> **Materials provided**

theorem wit_root_derive_and_restore :
    let j : Job := { running 0x530 with resSlots := [4] }
    let r : Job := { running 0x511 with resSlots := [4], keyA := some keyObj }
    let b : State := { withJob j with vault := { binds := [(0, 0)] } }
    jobFor (withJob j) 0 0x530 = some j ∧ tget (withJob j).vault.binds (j.hdr.p0 0 6) ≠ some j.hdr.part
      ∧ jobFor b 0 0x530 = some j ∧ tget b.vault.binds (j.hdr.p0 0 6) = some j.hdr.part ∧ (jobTemplate j).fam ≠ 2
      ∧ jobFor (withJob r) 0 0x511 = some r ∧ keyObj.fam ≠ 2 := by decide

theorem wit_build_streams : ∀ op ∈ [0x430, 0x434],
    let j : Job := { running op with hdr := { opcode := op, chain := 1 } }
    jobFor (withJob j) 0 op = some j ∧ j.hdr.isLast = false ∧ j.hdr.isFirst = true := by decide

/-- A stateful key with one leaf left, and with none. -/
def lmsKey (next : Nat) : KeyObj := { gen := 7, cls := 2, fam := 14, param := 0, next }

theorem wit_leaves : ∀ op ∈ [0x431, 0x435], ∀ n ∈ [1023, 1024],
    let o : KeyObj := lmsKey n
    let j : Job := { phase := .ready, hdr := { opcode := op, keyA := BitVec.ofNat 64 (handleOf 5 o) } }
    let s : State := { withJob j with vault := { objs := [(5, o)] } }
    getJob s 0 = some j ∧ j.leaf = none ∧ leafHolder s = true ∧ keyAt s j.hdr.keyA = some o
      ∧ (n = 1023 → o.next < leafCount o) ∧ (n = 1024 → leafCount o ≤ o.next) := by decide

theorem wit_leaf_signs : ∀ op ∈ [0x431, 0x435],
    let j : Job := { running op with leaf := some 1023, keyA := some (lmsKey 1023) }
    jobFor (withJob j) 0 op = some j := by decide

/-- A device whose slot 5 holds the test key, and a job of an opcode on it. -/
def onKey (op : Nat) : Job := { running op with hdr := { opcode := op, keyA := keyHandle } }
def withKey (op : Nat) : State := { withJob (onKey op) with vault := { objs := [(5, keyObj)] } }

theorem wit_objects : ∀ op ∈ [0x504, 0x505, 0x508, 0x509, 0x510], jobFor (withKey op) 0 op = some (onKey op)
    ∧ keyAt (withKey op) keyHandle = some keyObj ∧ keyObj.link = none
    ∧ jobFor (withJob (onKey op)) 0 op = some (onKey op) ∧ keyAt (withJob (onKey op)) keyHandle = none := by decide

theorem wit_key_wrap_export : jobFor (withKey 0x520) 0 0x520 = some (onKey 0x520) := by decide

theorem wit_root_store :
    let u : State := { withJob (running 0x5F0) with sys := { mode := .service, unkeyed := true } }
    let a : Job := { running 0x5F1 with hdr := { opcode := 0x5F1, param0 := 0x305 } }
    let d : Job := { running 0x5F1 with hdr := { opcode := 0x5F1, param0 := 0x10305 } }
    let full : State := { withJob a with vault := { roots := [(5, [])] } }
    jobFor (withJob (running 0x5F0)) 0 0x5F0 = some (running 0x5F0) ∧ (withJob (running 0x5F0)).sys.unkeyed = false
      ∧ jobFor u 0 0x5F0 = some (running 0x5F0) ∧ u.sys.unkeyed = true
      ∧ jobFor (withJob a) 0 0x5F1 = some a ∧ a.hdr.p0 16 1 ≠ 1 ∧ tget (withJob a).vault.roots (a.hdr.p0 0 6) = none
      ∧ jobFor full 0 0x5F1 = some a ∧ (tget full.vault.roots (a.hdr.p0 0 6)).isSome = true
      ∧ jobFor (withJob d) 0 0x5F1 = some d ∧ d.hdr.p0 16 1 = 1
      ∧ jobFor (withJob (running 0x5F2)) 0 0x5F2 = some (running 0x5F2) := by decide

theorem wit_root_restore :
    let pack : List Byte := packMagic ++ [1, 0, 0, 0, 0, 0, 0, 0, 0, 0, 0, 0, 0, 0, 0, 0]
    let j : Job := { running 0x5F3 with input := pack }
    let w : Job := { running 0x5F3 with input := packMagic ++ [1, 0, 0, 0, 1] }
    let u : State := { withJob j with sys := { mode := .service, unkeyed := true } }
    let v : State := { withJob w with sys := { mode := .service, unkeyed := true } }
    jobFor (withJob j) 0 0x5F3 = some j ∧ (withJob j).sys.unkeyed = false
      ∧ jobFor u 0 0x5F3 = some j ∧ u.sys.unkeyed = true ∧ (afterToken j).take 4 = packMagic ∧ leAt (afterToken j) 4 4 = 1
      ∧ sliceB (afterToken j) 8 8 = leBytes 8 u.life.devId.toNat
      ∧ jobFor v 0 0x5F3 = some w ∧ sliceB (afterToken w) 8 8 ≠ leBytes 8 v.life.devId.toNat := by decide

theorem wit_unwrap_import : jobFor (withJob (running 0x521)) 0 0x521 = some (running 0x521) := by decide

theorem wit_random : 
    let j : Job := { running 0x600 with drawWait := true, hdr := { opcode := 0x600, outMax := 2048 } }
    let l : Job := { running 0x600 with drawWait := true, hdr := { opcode := 0x600, outMax := 2049 } }
    jobFor (withJob j) 0 0x600 = some j ∧ j.hdr.outMax ≤ j.partialOut.length + 2048
      ∧ jobFor (withJob l) 0 0x600 = some l ∧ l.partialOut.length + 2048 < l.hdr.outMax
      ∧ jobFor (withJob (running 0x608)) 0 0x608 = some (running 0x608)
      ∧ releasable (withJob { running 0x608 with result := some {}, workDone := true }) 1 { running 0x608 with result := some {}, workDone := true } = true := by
  decide

/-! ### Firmware entries -/

/-- A device with one queue of session 3, number 9, in slot 0, and the entry of a queue command that names it. -/
def queue9 : Queue := { session := 3, qnum := 9, sizeLog2 := 12, base := 0x10002000000 }
def admin3 : Queue := { admin := true, session := 3, qnum := 0 }
def qJob (op qnum : Nat) : Job := { phase := .ready, slot := 1027, hdr := { opcode := op, param0 := BitVec.ofNat 64 (qnum + 12 * 2 ^ 16) } }
def withQueue (q : Queue) (j : Job) : State := { withJob j with qm := { queues := [(0, q), (1027, admin3)] } }

theorem wit_create_queue :
    let s := withQueue queue9 (qJob 1 8)
    Turn (withQueue queue9 (qJob 1 0)) 1 (qJob 1 0) ∧ (qJob 1 0).hdr.p0 0 16 = 0
      ∧ Turn (withQueue queue9 (qJob 1 9)) 1 (qJob 1 9)
      ∧ queueOf (withQueue queue9 (qJob 1 9)) (jobSession (withQueue queue9 (qJob 1 9)) (qJob 1 9)) 9 = some (0, queue9)
      ∧ queue9.st = .active ∧ queue9.tearAsk = 0
      ∧ Turn s 1 (qJob 1 8) ∧ queueOf s (jobSession s (qJob 1 8)) 8 = none ∧ freeQueueSlot s = some 1 := by decide +kernel

theorem wit_ring_is_allocated : allocRing (withJob (qJob 1 8)) 12 = some 0x10002000000 := by
  simp [allocRing, ringsUsed, withJob, svc, State.reset, arenaBase, blockFree, arenaEnd]

theorem wit_resize_queue :
    let busy : Queue := { queue9 with applied := 1 }
    let s := withQueue queue9 (qJob 2 9)
    let t := withQueue busy (qJob 2 9)
    Turn s 2 (qJob 2 9) ∧ (qJob 2 9).hdr.p0 0 16 ≠ 0 ∧ queueOf s (jobSession s (qJob 2 9)) 9 = some (0, queue9)
      ∧ queue9.applied = queue9.chead
      ∧ Turn t 2 (qJob 2 9) ∧ queueOf t (jobSession t (qJob 2 9)) 9 = some (0, busy) ∧ busy.applied ≠ busy.chead := by decide

theorem wit_queue_commands : ∀ op ∈ [3, 4, 5],
    Turn (withQueue queue9 (qJob op 9)) op (qJob op 9)
      ∧ queueOf (withQueue queue9 (qJob op 9)) (jobSession (withQueue queue9 (qJob op 9)) (qJob op 9)) 9 = some (0, queue9)
      ∧ Turn (withQueue queue9 (qJob op 8)) op (qJob op 8)
      ∧ queueOf (withQueue queue9 (qJob op 8)) (jobSession (withQueue queue9 (qJob op 8)) (qJob op 8)) 8 = none := by decide

theorem wit_queue_that_the_failed_partner_ended : ∀ e ∈ [(3, false), (4, true)],
    let s : State := { withQueue queue9 (qJob e.1 9) with tol := { sess := [(3, { torn := [(9, e.2, {})] })] } }
    Turn s e.1 (qJob e.1 9)
      ∧ ((getSess s (jobSession s (qJob e.1 9))).bind fun x => x.torn.find? fun t => t.1 == 9 && t.2.1 == e.2) = some (9, e.2, {})
      ∧ ((getSess s (jobSession s (qJob e.1 9))).bind fun x => x.torn.find? fun t => t.1 == 9 && t.2.1 == !e.2) = none := by decide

> **Try it**
All that is wanted is a faithful reproduction of the line above with "keyHandle = none := by decide", the line with "jobFor (withJob j) 0 0x600", and every line in between.

> **Solution below**
    ∧ jobFor (withJob (onKey op)) 0 op = some (onKey op) ∧ keyAt (withJob (onKey op)) keyHandle = none := by decide

theorem wit_key_wrap_export : jobFor (withKey 0x520) 0 0x520 = some (onKey 0x520) := by decide

theorem wit_root_store :
    let u : State := { withJob (running 0x5F0) with sys := { mode := .service, unkeyed := true } }
    let a : Job := { running 0x5F1 with hdr := { opcode := 0x5F1, param0 := 0x305 } }
    let d : Job := { running 0x5F1 with hdr := { opcode := 0x5F1, param0 := 0x10305 } }
    let full : State := { withJob a with vault := { roots := [(5, [])] } }
    jobFor (withJob (running 0x5F0)) 0 0x5F0 = some (running 0x5F0) ∧ (withJob (running 0x5F0)).sys.unkeyed = false
      ∧ jobFor u 0 0x5F0 = some (running 0x5F0) ∧ u.sys.unkeyed = true
      ∧ jobFor (withJob a) 0 0x5F1 = some a ∧ a.hdr.p0 16 1 ≠ 1 ∧ tget (withJob a).vault.roots (a.hdr.p0 0 6) = none
      ∧ jobFor full 0 0x5F1 = some a ∧ (tget full.vault.roots (a.hdr.p0 0 6)).isSome = true
      ∧ jobFor (withJob d) 0 0x5F1 = some d ∧ d.hdr.p0 16 1 = 1
      ∧ jobFor (withJob (running 0x5F2)) 0 0x5F2 = some (running 0x5F2) := by decide

theorem wit_root_restore :
    let pack : List Byte := packMagic ++ [1, 0, 0, 0, 0, 0, 0, 0, 0, 0, 0, 0, 0, 0, 0, 0]
    let j : Job := { running 0x5F3 with input := pack }
    let w : Job := { running 0x5F3 with input := packMagic ++ [1, 0, 0, 0, 1] }
    let u : State := { withJob j with sys := { mode := .service, unkeyed := true } }
    let v : State := { withJob w with sys := { mode := .service, unkeyed := true } }
    jobFor (withJob j) 0 0x5F3 = some j ∧ (withJob j).sys.unkeyed = false
      ∧ jobFor u 0 0x5F3 = some j ∧ u.sys.unkeyed = true ∧ (afterToken j).take 4 = packMagic ∧ leAt (afterToken j) 4 4 = 1
      ∧ sliceB (afterToken j) 8 8 = leBytes 8 u.life.devId.toNat
      ∧ jobFor v 0 0x5F3 = some w ∧ sliceB (afterToken w) 8 8 ≠ leBytes 8 v.life.devId.toNat := by decide

theorem wit_unwrap_import : jobFor (withJob (running 0x521)) 0 0x521 = some (running 0x521) := by decide

theorem wit_random : 
    let j : Job := { running 0x600 with drawWait := true, hdr := { opcode := 0x600, outMax := 2048 } }
    let l : Job := { running 0x600 with drawWait := true, hdr := { opcode := 0x600, outMax := 2049 } }
    jobFor (withJob j) 0 0x600 = some j ∧ j.hdr.outMax ≤ j.partialOut.length + 2048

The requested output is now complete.